- The Washington Times - Sunday, January 30, 2005

LOMA LINDA, Calif. (AP) — With little time left before his organs would likely fail, Marine Lance Cpl. Chris LeBleu was in surgery yesterday to receive a new liver for a mysterious ailment doctors said would kill him if he didn’t get a transplant.

The unidentified donor from New Mexico was found late Saturday night. Doctors began surgery on Cpl. LeBleu, who had been in a coma and on life support, early yesterday morning.

In the hospital lobby, his 21-year-old wife, Melany, found comfort in photos of her wedding last fall, shortly after Cpl. LeBleu returned from Iraq.

Despite her fears, she has remained optimistic since her husband’s illness was discovered earlier this month. “He’s fighting,” she said Saturday as she took a break from sitting by his bedside.

Several of Cpl. LeBleu’s commanding officers, fellow Marines and other family members huddled with his wife yesterday as they awaited the outcome of the operation.

Burt Parham, who is related to Cpl. LeBleu by marriage, said he expected bad news when he got the call that a liver had been found.

“It was kind of a worried ring, but we were glad of the news,” said Mr. Parham, who lives in the family’s hometown of Lake Charles, La. “It’s a shame somebody has to die. But I mean, it’s God’s will, I guess. We sure have been praying for Chris.”

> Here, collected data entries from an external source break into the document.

/-- A set of shares with one identifier, one set of parameters, one threshold per group and equal duplicates passes
phases 3 to 5 (R223 to R225). -/
theorem shareSetError_of_consistent {hs : List DecodedShare} {h0 : DecodedShare}
    (h1 : ∀ h ∈ hs, h.id = h0.id ∧ h.payload.length = h0.payload.length ∧ h.gt = h0.gt ∧ h.gc = h0.gc)
    (h2 : ∀ h ∈ hs, ∀ j ∈ hs, h.gi = j.gi → h.mt = j.mt ∧ (h.mi = j.mi → h.payload = j.payload)) :
    shareSetError h0 hs = none := by
  simp only [shareSetError, Option.or_eq_none_iff, firstFailing_eq_none]
  refine ⟨?_, ?_, ?_, ?_⟩
  · intro x hx; simp [otherIdentifier, (h1 x hx).1]
  · intro x hx; simp [otherParameters, h1 x hx]
  · intro x hx
    unfold otherMemberThreshold
    split
    · rename_i j hj
      have hgi : j.gi = x.gi := by simpa using List.find?_some hj
      simp [(h2 x hx j (List.mem_of_find?_eq_some hj) hgi.symm).1]
    · rfl
  · intro x hx
    unfold conflictsWithTwin firstTwin
    split
    · rename_i j hj
      have hji : j.gi = x.gi ∧ j.mi = x.mi := by simpa using List.find?_some hj
      simp [(h2 x hx j (List.mem_of_find?_eq_some hj) hji.1.symm).2 hji.2.symm]
    · rfl

/-- Distinct indices below 16 have distinct coordinates (R160). -/
theorem shareX_injOn {a b : Nat} (ha : a < 16) (hb : b < 16) (h : shareX a = shareX b) : a = b := by
  have := congrArg BitVec.toNat h
  simp [shareX] at this
  omega

/-- A group's members have ascending member indices below 16 (R226). -/
theorem groupMembers_indices (kept : List DecodedShare) (g : Nat) :
    (groupMembers kept g).map DecodedShare.mi =
      (List.range 16).filter fun m => (kept.find? fun h => h.gi == g && h.mi == m).isSome := by
  unfold groupMembers
  generalize List.range 16 = l
  induction l with
  | nil => rfl
  | cons m l ih =>
    cases hf : kept.find? fun h => h.gi == g && h.mi == m with
    | none =>
      rw [List.filterMap_cons, hf, List.filter_cons_of_neg (by simp only [hf]; simp)]
      exact ih
    | some j =>
      have hj : j.gi = g ∧ j.mi = m := by simpa using List.find?_some hf
      rw [List.filterMap_cons, hf, List.filter_cons_of_pos (by simp only [hf]; rfl), List.map_cons, ih, hj.2]

/-- A group's member points are all selected: their coordinates are distinct. -/
theorem selectDistinct_groupMembers (kept : List DecodedShare) (g : Nat) :
    selectDistinct [] ((groupMembers kept g).map memberPoint) = (groupMembers kept g).map memberPoint := by
  refine selectDistinct_of_nodup _ _ ?_ (by simp)
  have hx : ((groupMembers kept g).map memberPoint).map Point.x =
      ((groupMembers kept g).map DecodedShare.mi).map shareX := by
    simp only [List.map_map]
    rfl
  rw [hx, groupMembers_indices]
  refine List.Nodup.map_on ?_ (List.nodup_range.filter _)
  intro a ha b hb h
  exact shareX_injOn (by simpa using (List.mem_filter.mp ha).1) (by simpa using (List.mem_filter.mp hb).1) h

/-- Phase 8 raises what the first group that fails raises (R228). -/
theorem recombineGroups_eq_error {cfg : Config} {kept : List DecodedShare} {L q : Nat} {gs : List Nat} {r : Raised}
    (hq : q < gs.length) (h : recombineGroup cfg kept L (gs.getD q 0) = .error r)
    (hm : ∀ j < q, ∃ G, recombineGroup cfg kept L (gs.getD j 0) = .ok G) :
    recombineGroups cfg kept L gs = .error r := by
  induction gs generalizing q with
  | nil => simp at hq
  | cons g gs ih =>
    unfold recombineGroups
    cases q with
    | zero =>
      simp only [List.getD_cons_zero] at h
      rw [h]
    | succ q =>
      obtain ⟨G, hG⟩ := hm 0 (by omega)
      simp only [List.getD_cons_zero] at hG
      rw [hG]
      simp only
      rw [ih (by simpa using hq) (by simpa using h) fun j hj => by simpa using hm (j + 1) (by omega)]

/-- A group's recombination delivers a vector of the members' length. -/
theorem recombineGroup_length {cfg : Config} {kept : List DecodedShare} {L g : Nat} {G : List Byte}
    (hk : ∀ h ∈ kept, h.payload.length = L ∧ 1 ≤ h.mt) (h : recombineGroup cfg kept L g = .ok G) : G.length = L := by
  unfold recombineGroup at h
  refine shamirRecombine_length h ?_ ?_
  · unfold groupThreshold
    cases hf : kept.find? fun h => h.gi == g with
    | none => simp
    | some j => simpa using (hk j (List.mem_of_find?_eq_some hf)).2
  · intro p hp
    obtain ⟨m, hm, rfl⟩ := List.mem_map.mp hp
    unfold groupMembers at hm
    obtain ⟨i, -, hi⟩ := List.mem_filterMap.mp hm
    exact (hk m (List.mem_of_find?_eq_some hi)).1

/-- Phase 8 delivers one point per group, in order, when every group recombines. -/
theorem recombineGroups_eq_ok {cfg : Config} {kept : List DecodedShare} {L : Nat} {gs : List Nat} {GS : List (List Byte)}
    (hG : ∀ q < gs.length, recombineGroup cfg kept L (gs.getD q 0) = .ok (GS.getD q [])) :
    recombineGroups cfg kept L gs = .ok ((List.range gs.length).map fun q => ⟨shareX (gs.getD q 0), GS.getD q []⟩) := by
  induction gs generalizing GS with
  | nil => rfl
  | cons g gs ih =>
    have h0 := hG 0 (by simp)
    have ht := ih (GS := GS.tail) fun q hq => by
      have := hG (q + 1) (by simpa using hq)
      simpa [List.getD, List.getElem?_tail] using this
    simp only [List.getD_cons_zero] at h0
    unfold recombineGroups
    rw [h0, ht]
    simp [List.range_succ_eq_map, List.getD, List.getElem?_tail, Function.comp_def]

/-- The outer points of different groups have different coordinates (R160), so R164 selects them all. -/
theorem selectDistinct_outerPoints {gs : List Nat} (hn : gs.Nodup) (hlt : ∀ g ∈ gs, g < 16) (Y : Nat → List Byte) :
    selectDistinct [] ((List.range gs.length).map fun q => ⟨shareX (gs.getD q 0), Y q⟩) =
      (List.range gs.length).map fun q => ⟨shareX (gs.getD q 0), Y q⟩ := by
  refine selectDistinct_of_nodup _ _ ?_ (by simp)
  rw [List.map_map]
  refine List.Nodup.map_on ?_ List.nodup_range
  intro q hq r hr h
  have hq := List.mem_range.mp hq
  have hr := List.mem_range.mp hr
  simp only [Function.comp_apply, List.getD_eq_getElem _ _ hq, List.getD_eq_getElem _ _ hr] at h
  exact (List.Nodup.getElem_inj_iff hn).mp
    (shareX_injOn (hlt _ (List.getElem_mem _)) (hlt _ (List.getElem_mem _)) h)

/-- Phase 8 delivers points with vectors of the members' length. -/
theorem recombineGroups_lengths {cfg : Config} {kept : List DecodedShare} {L : Nat} {gs : List Nat} {pts : List Point}
    (hk : ∀ h ∈ kept, h.payload.length = L ∧ 1 ≤ h.mt) (h : recombineGroups cfg kept L gs = .ok pts) :
    ∀ p ∈ pts, p.y.length = L := by
  induction gs generalizing pts with
  | nil => cases h; simp
  | cons g gs ih =>
    unfold recombineGroups at h
    split at h
    · cases h
    · rename_i G hG
      split at h
      · cases h
      · rename_i pts' hp
        cases h
        intro p hp'
        rcases List.mem_cons.mp hp' with rfl | hp'
        · exact recombineGroup_length hk hG
        · exact ih hp _ hp'

/-- Phases 6 to 9 deliver a secret of the members' length. -/
theorem recombineKept_length {cfg : Config} {kept : List DecodedShare} {L gt : Nat} {S : List Byte} (hg : 1 ≤ gt)
    (hk : ∀ h ∈ kept, h.payload.length = L ∧ 1 ≤ h.mt) (h : recombineKept cfg kept L gt = .ok S) : S.length = L := by
  unfold recombineKept at h
  split at h
  · cases h
  · split at h
    · cases h
    · rename_i pts hp
      exact shamirRecombine_length h hg (recombineGroups_lengths hk hp)

/-- What a successful recombine delivers is a secret of 16 to 32 bytes (R231, R251). -/
theorem sskrRecombine_length {cfg : Config} {s : State} {o : Recovered} (h : sskrRecombine cfg s = .ok o) :
    16 ≤ o.secret.length ∧ o.secret.length ≤ 32 := by
  unfold sskrRecombine at h
  split at h; · cases h
  split at h; · cases h
  split at h
  · cases h
  · rename_i hs hd
    unfold recombineShares at h
    split at h
    · cases h
    · rename_i h0 tl
      split at h
      · cases h
      · rename_i hse
        split at h
        · cases h
        · rename_i S hS
          cases h
          have hall : ∀ x ∈ h0 :: tl, 16 ≤ x.payload.length ∧ x.payload.length ≤ 32 ∧ 1 ≤ x.gt ∧ 1 ≤ x.mt := by
            intro x hx
            obtain ⟨k, -, hk⟩ := State.mem_decodeSlots hd x hx
            have := State.decodeSlot_ok hk
            omega
          have hpay : ∀ x ∈ h0 :: tl, x.payload.length = h0.payload.length := by
            simp only [shareSetError, Option.or_eq_none_iff, firstFailing_eq_none] at hse
            intro x hx
            have := hse.2.1 x hx
            simp only [otherParameters, Bool.or_eq_false_iff, bne_eq_false_iff_eq] at this
            exact this.1.1
          have h0' := hall h0 (by simp)
          have := recombineKept_length h0'.2.2.1 (fun x hx => ⟨hpay x (List.mem_filter.mp hx).1,
            (hall x (List.mem_filter.mp hx).1).2.2.2⟩) hS
          simp only
          omega

end Sys2Proof.Machine
end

The cause of the infection is unknown. Dr. Donald Hillebrand, a liver specialist, said Cpl. LeBleu most likely caught a virus or was exposed to a toxin or chemical in Iraq or after his return.

Cpl. LeBleu, 22, was a rifleman in Iraq for seven months as part of a 2,200-man task force that lost 21 persons and had nearly 200 wounded in action. His battalion commander, Lt. Col. Matt Lopez, said he wasn’t aware of any other members of the unit with a similar sickness to Cpl. LeBleu.

Fellow Marines call him “Blue” and say the Marine kept a cool head as his 160-man company guarded a base near the Syrian border.

The infection developed gradually. In mid-December, just months after he returned from Iraq, the Cpl. LeBleu told his new wife he felt tired, a little under the weather.

Still, he was strong enough to drive them home to Louisiana for the holidays from his Marine base in Southern California, going for 36 hours straight. On Jan. 2, he found the strength to go hunting for wild boar with relatives.

“We kept telling him to go to a doctor, but he said it was just a sinus infection,” Mrs. LeBleu said. “Of course, we didn’t think it was anything major.”

Days later, he felt much worse during the drive back to the Marine base at Twentynine Palms. In Texas, Cpl. LeBleu felt so nauseous he had to pull over. They made it back to their home on the base, but he didn’t get better.

On Jan. 10, Mrs. LeBleu took him to a base emergency room, which sent him to Loma Linda University Medical Center, about 50 miles east of Los Angeles.

“He couldn’t keep anything down, not even water,” she said.

As recently as Thursday, he was jaundiced and swelling, but could still answer questions, Dr. Hillebrand said.

Within 24 hours, however, he was no longer coherent and had to be put on life support.